64. A host cell comprising a CBG-type cannabinoid and a means for catalyzing the oxidative cyclization of the CBG-type cannabinoid to preferentially convert the CBG-type cannabinoid to a CBC-type cannabinoid as compared to a CBG-type cannabinoid, a THC-type cannabinoid, or both.

65. A host cell comprising a CBG-type cannabinoid and an oxidative cyclization catalyst adapted to preferentially convert the CBG-type cannabinoid to a CBC-type cannabinoid as compared to a CBG-type cannabinoid, a THC-type cannabinoid, or both.

66. The host cell of claim 65, wherein the means for catalyzing the oxidative cyclization of the CBG-type cannabinoid to produce a CBC-type cannabinoid is a heterologous polynucleotide encoding a terminal synthase (TS), wherein the TS comprises a sequence that is at least 90% identical to any of SEQ ID NOs: 25, 27, 105, 112, 126, 130, 134, 144, 155, 159, 162-167, or 172 or a conservatively substituted version thereof.

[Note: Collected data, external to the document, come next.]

/-- No internal operation writes RK or KVALID: KLD0 and KEXP write the schedule under construction (R21, log 6). -/
theorem execEffect_internal_sameKey {i : Instr} {s t : State} (hi : i.space ≠ .cmd) (he : ExecEffect i s t) :
    sameKey s t := by
  cases he with
  | refused _ h => exact absurd h hi
  | keyed _ _ h => exact absurd h hi
  | answered _ h => exact absurd h hi
  | newSt | newRkn | newGf | aborted => exact ⟨rfl, rfl⟩

/-- Of the 19 operations only KEYLOAD writes RK and KVALID (R21, R24). -/
theorem exec_sameKey_or_installs {i : Instr} {s t : State} (h : exec i s = .next t) :
    sameKey s t ∨ installsKey i s t := by
  by_cases hi : i.space = .cmd
  case neg => exact .inl (execEffect_internal_sameKey hi (effect_of_exec h))
  case pos =>
    cases i with
    | keyload p => cases h; exact keyload_sameKey_or_installs p s
    | encrypt p => cases h; exact .inl (blockCommand_sameKey encBlock_total p s)
    | decrypt p => cases h; exact .inl (blockCommand_sameKey decBlock_total p s)
    | _ => cases hi

theorem issueSpace_ne_cmd (op : Issue) : issueSpace op ≠ .cmd := by
  cases op <;> nofun

/-- Who writes RK and KVALID in one step: nothing, reset, or an accepted KEYLOAD (R21, R24, R28). -/
theorem step_sameKey_or_reset_or_installs {s t : State} (h : step s = .next t) :
    sameKey s t ∨
    (s.seq = [] ∧ (∃ rest, s.inp = .reset :: rest) ∧ t.kvalid = false) ∨
    (s.seq = [] ∧ ∃ bytes rest i, s.inp = .present bytes :: rest ∧ decode .cmd (s.rx ++ bytes) = .ok i ∧
      installsKey i s t) := by
  cases effect_of_step h with
  | idle | wait | illegal | unsupported => exact .inl ⟨rfl, rfl⟩
  | reset rest hseq hinp => exact .inr (.inl ⟨hseq, ⟨rest, hinp⟩, rfl⟩)
  | command bytes rest i _ hseq hinp hdecode _ =>
    rw [step_command hseq hinp hdecode] at h
    rcases exec_sameKey_or_installs h with hsame | hinstalls
    · exact .inl hsame
    · exact .inr (.inr ⟨hseq, bytes, rest, i, hinp, hdecode, hinstalls⟩)
  | internal op rest i _ _ hdecode he =>
    have hspace : i.space ≠ .cmd := decode_space hdecode ▸ issueSpace_ne_cmd op
    have hsame := execEffect_internal_sameKey hspace he
    exact .inl hsame

/-- Settles O55, read from who writes RK in one step. -/
theorem onlyKeyloadWritesRoundKeys : Obligations.OnlyKeyloadWritesRoundKeys := by
  unfold Obligations.OnlyKeyloadWritesRoundKeys
  intro s t hstep
  rcases step_sameKey_or_reset_or_installs hstep with ⟨hrk, -⟩ | ⟨hseq, hreset, -⟩ |
    ⟨hseq, bytes, rest, _, hinp, hdecode, key, rfl, hfatal, hkvalid, hrk⟩
  · exact .inl hrk
  · exact .inr (.inl ⟨hseq, hreset⟩)
  · exact .inr (.inr ⟨hseq, bytes, rest, key, hinp, hdecode, hfatal, hkvalid, hrk⟩)

/-- Settles O56, read from who writes KVALID in one step. -/
theorem kvalidWrittenOnlyByKeyloadAndReset : Obligations.KvalidWrittenOnlyByKeyloadAndReset := by
  unfold Obligations.KvalidWrittenOnlyByKeyloadAndReset
  intro s t hstep
  rcases step_sameKey_or_reset_or_installs hstep with ⟨-, hkvalid⟩ | ⟨hseq, hreset, hcleared⟩ |
    ⟨hseq, bytes, rest, _, hinp, hdecode, key, rfl, hfatal, hset, -⟩
  · rw [hkvalid]
    exact ⟨.inl, fun hclear hset => absurd hset (by simp [hclear])⟩
  · exact ⟨fun _ => .inr ⟨hseq, hreset⟩, fun _ hset => absurd hset (by simp [hcleared])⟩
  · exact ⟨fun _ => .inl hset, fun _ _ => ⟨hseq, bytes, rest, key, hinp, hdecode, hfatal⟩⟩

/-! ### Registers without a value -/

/-- `t` is like `s` in all that can reach the host: the flags, the interface, and RK while KVALID is 1. ST, RKn, `gfOut` and the
count of free values are left open, and nothing is issued inside CORE. -/
structure SameToHost (s t : State) : Prop where
  idle : s.seq = []
  idle' : t.seq = []
  kvalid : t.kvalid = s.kvalid
  fatal : t.fatal = s.fatal
  fcause : t.fcause = s.fcause
  inp : t.inp = s.inp
  rx : t.rx = s.rx
  out : t.out = s.out
  rk : s.kvalid = true → t.rk = s.rk

section
variable {s t : State}

theorem SameToHost.status (h : SameToHost s t) : Machine.status t = Machine.status s := by
  simp only [Machine.status, h.kvalid, h.fatal, h.fcause]

theorem SameToHost.hostView (h : SameToHost s t) : t.hostView = s.hostView := by
  simp only [State.hostView, h.out, h.status]

theorem SameToHost.withSt (h : SameToHost s t) (b : Block) : SameToHost { s with st := b } { t with st := b } :=
  { h with }

theorem SameToHost.dropSt (h : SameToHost s t) : SameToHost (Machine.dropSt s) (Machine.dropSt t) :=
  { h with }

theorem SameToHost.respond (h : SameToHost s t) (q : Response) :
    SameToHost (Machine.respond q s) (Machine.respond q t) :=
  { h with out := by simp only [respond_out, h.out] }

theorem SameToHost.refuse (h : SameToHost s t) (code : RespCode) :
    SameToHost (Machine.refuse code s) (Machine.refuse code t) :=
  h.respond ⟨code, none⟩

theorem SameToHost.takeFatal (h : SameToHost s t) (cause : Cause) :
    SameToHost (Machine.takeFatal cause s) (Machine.takeFatal cause t) :=
  { h with
    idle := rfl
    idle' := rfl
    fatal := rfl
    fcause := by simp only [takeFatal_fcause, causeAfter, h.fatal, h.fcause]
    out := by simp only [takeFatal_out, h.out] }

/-- Reset clears KVALID, so the free values it leaves in RK do not count (R30, R241). -/
theorem SameToHost.applyReset (h : SameToHost s t) (rest : List HostAct) :
    SameToHost (Machine.applyReset { s with inp := rest }) (Machine.applyReset { t with inp := rest }) :=
  { h with
    idle := rfl
    idle' := rfl
    kvalid := rfl
    fatal := rfl
    fcause := rfl
    inp := rfl
    rx := rfl
    rk := nofun }

theorem SameToHost.takeBytes (h : SameToHost s t) (bytes : List Byte) (rest : List HostAct) :
    SameToHost (Machine.takeBytes bytes rest s) (Machine.takeBytes bytes rest t) :=
  { h with
    inp := rfl
    rx := by simp only [takeBytes_rx, h.rx] }

theorem SameToHost.takeCommand (h : SameToHost s t) :
    SameToHost (Machine.takeCommand s) (Machine.takeCommand t) :=
  { h with rx := rfl }

theorem SameToHost.refuseIllegal (h : SameToHost s t) :
    SameToHost (Machine.refuseIllegal s) (Machine.refuseIllegal t) := by
  unfold Machine.refuseIllegal
  rw [h.fatal]
  exact h.refuse _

67. The host cell of claim 66, wherein the TS is also capable of producing THCA, THCVA or CBDA.

68. A non-naturally occurring nucleic acid encoding a terminal synthase (TS), wherein the non-naturally occurring nucleic acid comprises a sequence that has at least 90% identity to any one of SEQ ID NOs: 26, 28, 35, 42, 56, 60, 64, 74, 85, 89, 92, 93, 94, 95, 96, 97, and 102.

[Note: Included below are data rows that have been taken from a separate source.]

-- ==== Sys2Proof/Word.lean ====
section
/-! DEFINITION. The two word types whose width the spec fixes: a byte of the buffer (R8) and the 32-bit CMD and STATUS
registers (R20). Every index, length and count is a natural number (R9), bounded by the invariants of Safety.lean. -/

namespace Sys2Proof

/-- One byte of the buffer (R8: 8 bits per byte). -/
abbrev Byte := BitVec 8

/-- A 32-bit register word: CMD or STATUS (R20). -/
abbrev Word := BitVec 32

end Sys2Proof
end

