-- ==== Sys2Proof/Machine/Flags.lean ====
section
/-! DEFINITION. STATUS, the block's only flags (R24, R28), the fault code numbers (R212) and what FINFO reads (R25). -/

namespace Sys2Proof.Machine

/-- FCODE of a fault (R212). -/
def FaultCode.number : FaultCode → BitVec 4
  | .badOpcode => 1#4
  | .badTarget => 2#4
  | .badBuflen => 3#4
  | .badSegcount => 4#4
  | .badStart => 5#4
  | .badPos => 6#4

/-- STATUS[2:0]: FAULT, DONE, BUSY (R24). -/
def BlockState.low : BlockState → BitVec 3
  | .idle => 0b000#3
  | .busy => 0b001#3
  | .done => 0b010#3
  | .fault _ => 0b100#3

/-- STATUS.FCODE: 0 unless FAULT = 1 (R24). -/
def BlockState.fcode : BlockState → BitVec 4
  | .idle => 0#4
  | .busy => 0#4
  | .done => 0#4
  | .fault c => c.number

/-- STATUS: RSV[31:12] = 0, FCODE[11:8], RSV[7:3] = 0, FAULT, DONE, BUSY (R24). -/
def BlockState.status (st : BlockState) : Word :=
  0#20 ++ st.fcode ++ 0#5 ++ st.low

/-- What FINFO reads: the offending value in FAULT, 0 in every other state (R25). -/
def State.finfoRead (s : State) : Nat :=
  match s.st with
  | .fault _ => s.finfo
  | .idle => 0
  | .busy => 0
  | .done => 0

/-- Whether RES0..RES2 hold defined values: in DONE, and in IDLE, which only reset produces (R26). -/
def BlockState.resDefined : BlockState → Bool
  | .idle => true
  | .busy => false
  | .done => true
  | .fault _ => false

end Sys2Proof.Machine
end

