-- ==== Sys2Proof/Machine/Count.lean ====
section
/-! DEFINITION. The bit counter: COUNT (R120). -/

namespace Sys2Proof.Machine

/-- The inner loop of R120: the 8 positions of one byte, most significant first, added to the tally `c`. -/
def countByte (target : Nat) (b : Byte) (c : Nat) : Nat :=
  (List.range 8).foldl (fun c off => if bitOfByte b off = target then c + 1 else c) c

/-- The outer loop of R120: `fuel` bytes from byte `i` on, with the tally `c`. -/
def countFrom (m : Memory) (n target : Nat) : (fuel i c : Nat) → Host.Outcome Nat Fault Refusal
  | 0, _, c => .next c
  | fuel + 1, i, c => andThen (memRead m n i) fun b => countFrom m n target fuel (i + 1) (countByte target b c)

/-- COUNT (R120). CNT holds the tally, and K the number of bits examined (R27, R34; DEDUCED, assumption 13). -/
def execCount (target : Byte) (s : State) : Host.Outcome State Fault Refusal :=
  checked s [checkBuflen s, checkTarget target]
    (andThen (countFrom s.buf s.n target.toNat s.n 0 0) fun c =>
      .next ({ s with cnt := c, scan := { s.scan with k := s.bitlen } }.finish c 0 0))

end Sys2Proof.Machine
end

69. A vector comprising the non-naturally occurring nucleic acid of claim 68.

70. An expression cassette comprising the non-naturally occurring nucleic acid of claim 68.

71. A host cell transformed with the non-naturally occurring nucleic acid of claim 68, the vector of claim 69, or the expression cassette of claim 70.

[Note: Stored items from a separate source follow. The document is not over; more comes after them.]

/-- Settles O43: the one segment is the last one. -/
theorem maxrunParOneSegment : Obligations.MaxrunParOneSegment := by
  have hwhole (n : Nat) : segmentOf n 1 0 = ⟨0, 8 * n⟩ := by simp [segmentOf]
  refine ⟨fun n => congrArg (fun g => [g]) (hwhole n), fun x s t u hone => execMaxrunPar_eq_wholeWindow ?_⟩
  rw [hone]
  exact hwhole s.n

/-- Settles O44: an equal share has no bytes, so the last segment has them all. -/
theorem maxrunParManySegments : Obligations.MaxrunParManySegments := by
  refine fun x s t u hmany => execMaxrunPar_eq_wholeWindow ?_
  rw [segmentOf, if_neg (by omega), Nat.div_eq_of_lt hmany, Nat.mul_zero, Nat.mul_zero, Nat.sub_zero]

/-- Settles O45: a Run of a segment is within a window run of the whole buffer. -/
theorem maxrunParUndercounts : Obligations.MaxrunParUndercounts := by
  intro x s t u ht hu htdone hudone
  obtain ⟨rs, hrs⟩ := execMaxrunPar_result ht htdone
  obtain ⟨e, he, hres0, -⟩ := execMaxrun_wholeWindow_result hrs.fits hu hudone
  rw [hrs.res0, hres0]
  exact hrs.runs.foldRuns_len_le hrs.someSegment he

end Sys2Proof.Machine
end

section
/-! PROOFS. The faults: the launch checks of a step (R214), and FAULT until reset (R220). -/

namespace Sys2Proof.Machine

variable {s t : State}

/-! ### The launch checks of a step -/

/-- Settles O6: in its turn the step is the block's move, which reports the first launch check that fails, and where none fails ends in
DONE. -/
theorem launchChecksInOrder : Obligations.LaunchChecksInOrder := fun _ hturn =>
  ⟨fun _ hv => (step_of_blockTurn hturn).trans (blockMove_of_violation hv),
    fun hnone _ ht => blockMove_of_no_violation hnone ((step_of_blockTurn hturn).symm.trans ht)⟩

/-! ### FAULT until reset -/

theorem Untouched.finfoRead (h : Untouched s t) : t.finfoRead = s.finfoRead := by
  simp only [State.finfoRead, h.st, h.finfo]

/-- A host event in FAULT is reset, or leaves the block state, FINFO and the command as they were (R220). -/
theorem hostEvent_of_fault {op : HostOp} {c : FaultCode} (hc : s.st = .fault c) (h : hostEvent op s = .next t) :
    (op = .reset ∧ t.st = .idle) ∨ Untouched s t := by
  rcases hostEvent_cases h with ⟨hop, rfl⟩ | ⟨v, -, hst, -⟩ | ⟨hkept, -⟩ | ⟨a, b, -, -, rfl⟩
  · exact .inl ⟨hop, rfl⟩
  · simp [hc] at hst
  · exact .inr hkept
  · exact .inr (by constructor <;> rfl)

/-- All that a step in FAULT can do. -/
theorem step_of_fault {c : FaultCode} (hc : s.st = .fault c) (h : step s = .next t) :
    (s.hostOp? = some .reset ∧ t.st = .idle) ∨ Untouched s t := by
  rw [step_of_waiting (by simp [hc])] at h
  rcases hostMove_cases s with ⟨op, hop, hm⟩ | ⟨-, hnone⟩
  · rcases hostEvent_of_fault hc (hm ▸ h) with ⟨rfl, hidle⟩ | hkept
    · exact .inl ⟨hop, hidle⟩
    · exact .inr hkept
  · obtain rfl : s = t := by simpa [hnone] using h
    exact .inr (Untouched.refl s)

/-- Settles O14: a step in FAULT is the host's reset, or leaves STATUS, FINFO, CMD and the latch untouched. -/
theorem faultIsSticky : Obligations.FaultIsSticky := by
  intro s t c hc h
  rcases step_of_fault hc h with hreset | hkept
  · exact .inr hreset
  · exact .inl ⟨hkept.st.trans hc, hkept.finfoRead, hkept.cmd, hkept.latch⟩

end Sys2Proof.Machine
end

section
/-! PROOFS. Every command on a supplied buffer ends (R256): in FAULT where a launch check fails, and in DONE where they all pass. -/

namespace Sys2Proof.Machine

variable {s : State}

theorem pos_lt_bitlen_of_passed (h : firstViolation [checkBuflen s, checkPos s] = none) : s.pos < s.bitlen :=
  checkPos_eq_none.mp (firstViolation_eq_none.mp h _ (by simp))

/-- On a supplied buffer no read is refused, so a command that passes its launch checks completes (R214, R250, R256). -/
theorem exec_completes_of_passed {i : Instr} (hsup : s.supplied) (hpass : firstViolation (checksOf s i) = none) :
    ∃ t, exec i s = .next t ∧ t.st = .done := by
  cases i with
  | addr x =>
    obtain ⟨b, hb⟩ := memRead_completes hsup (Nat.div_lt_of_lt_mul (pos_lt_bitlen_of_passed hpass))
    exact ⟨_, execAddr_eq_next.mpr (.inr ⟨hpass, b, hb, rfl⟩), rfl⟩
  | getbit x =>
    obtain ⟨b, hb⟩ := memRead_completes hsup (Nat.div_lt_of_lt_mul (pos_lt_bitlen_of_passed hpass))
    exact ⟨_, execGetbit_eq_next.mpr (.inr ⟨hpass, b, hb, rfl⟩), rfl⟩
  | count x =>
    obtain ⟨c, hc⟩ := countFrom_completes (target := x.toNat) hsup (Nat.zero_add s.n).le 0
    exact ⟨_, execCount_eq_next.mpr (.inr ⟨hpass, c, hc, rfl⟩), rfl⟩
  | leadrun x =>
    obtain ⟨hfits, hx, hstart⟩ := leadrun_passes_iff.mp hpass
    exact execLeadrun_completes hfits hx hstart hsup
  | maxrun x =>
    obtain ⟨-, -, hstart⟩ := leadrun_passes_iff.mp hpass
    obtain ⟨r, hr⟩ := maxrunCore_completes hsup hstart
    exact ⟨_, execMaxrun_eq_next.mpr (.inr ⟨hpass, r, hr, rfl⟩), rfl⟩
  | maxrunPar x =>
    obtain ⟨hfits, hx, hsegs, hn⟩ := maxrunPar_passes_iff.mp hpass
    exact execMaxrunPar_completes hfits hx hsegs hn hsup

/-- Settles O47: by the launch checks, the first that fails being a FAULT and none that fails letting the command complete. -/
theorem suppliedCommandsEnd : Obligations.SuppliedCommandsEnd := by
  intro i s hsup
  cases hv : firstViolation (checksOf s i) with
  | none =>
    obtain ⟨t, ht, hdone⟩ := exec_completes_of_passed hsup hv
    exact ⟨t, ht, .inl hdone⟩
  | some v => exact ⟨_, exec_of_violation hv, .inr ⟨v.1, rfl⟩⟩

end Sys2Proof.Machine
end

72. A bioreactor for producing a cannabinoid, wherein the bioreactor contains a CBG-type cannabinoid and a terminal synthase (TS), wherein the TS comprises a sequence that is at least 90% identical to any one of SEQ ID NOs: 25, 27, 105, 112, 126, 130, 134, 144, 155, 159, 162-167, or 172 or wherein the TS comprises a conservatively substituted version of any one of SEQ ID NOs: 25, 27, 105, 112, 126, 130, 134, 144, 155, 159, 162-167, or 172.

73. A non-naturally occurring terminal synthase (TS), wherein the TS comprises a sequence that is at least 90% identical to any one of SEQ ID NOs: 25, 27, 105, 112, 126, 130, 134, 144, 155, 159, 162-167, or 172.

74. An oxidative cyclization catalyst adapted to preferentially convert a CBG-type cannabinoid to a CBC-type compound in vivo as compared to a THC-type compound or a CBD-type compound.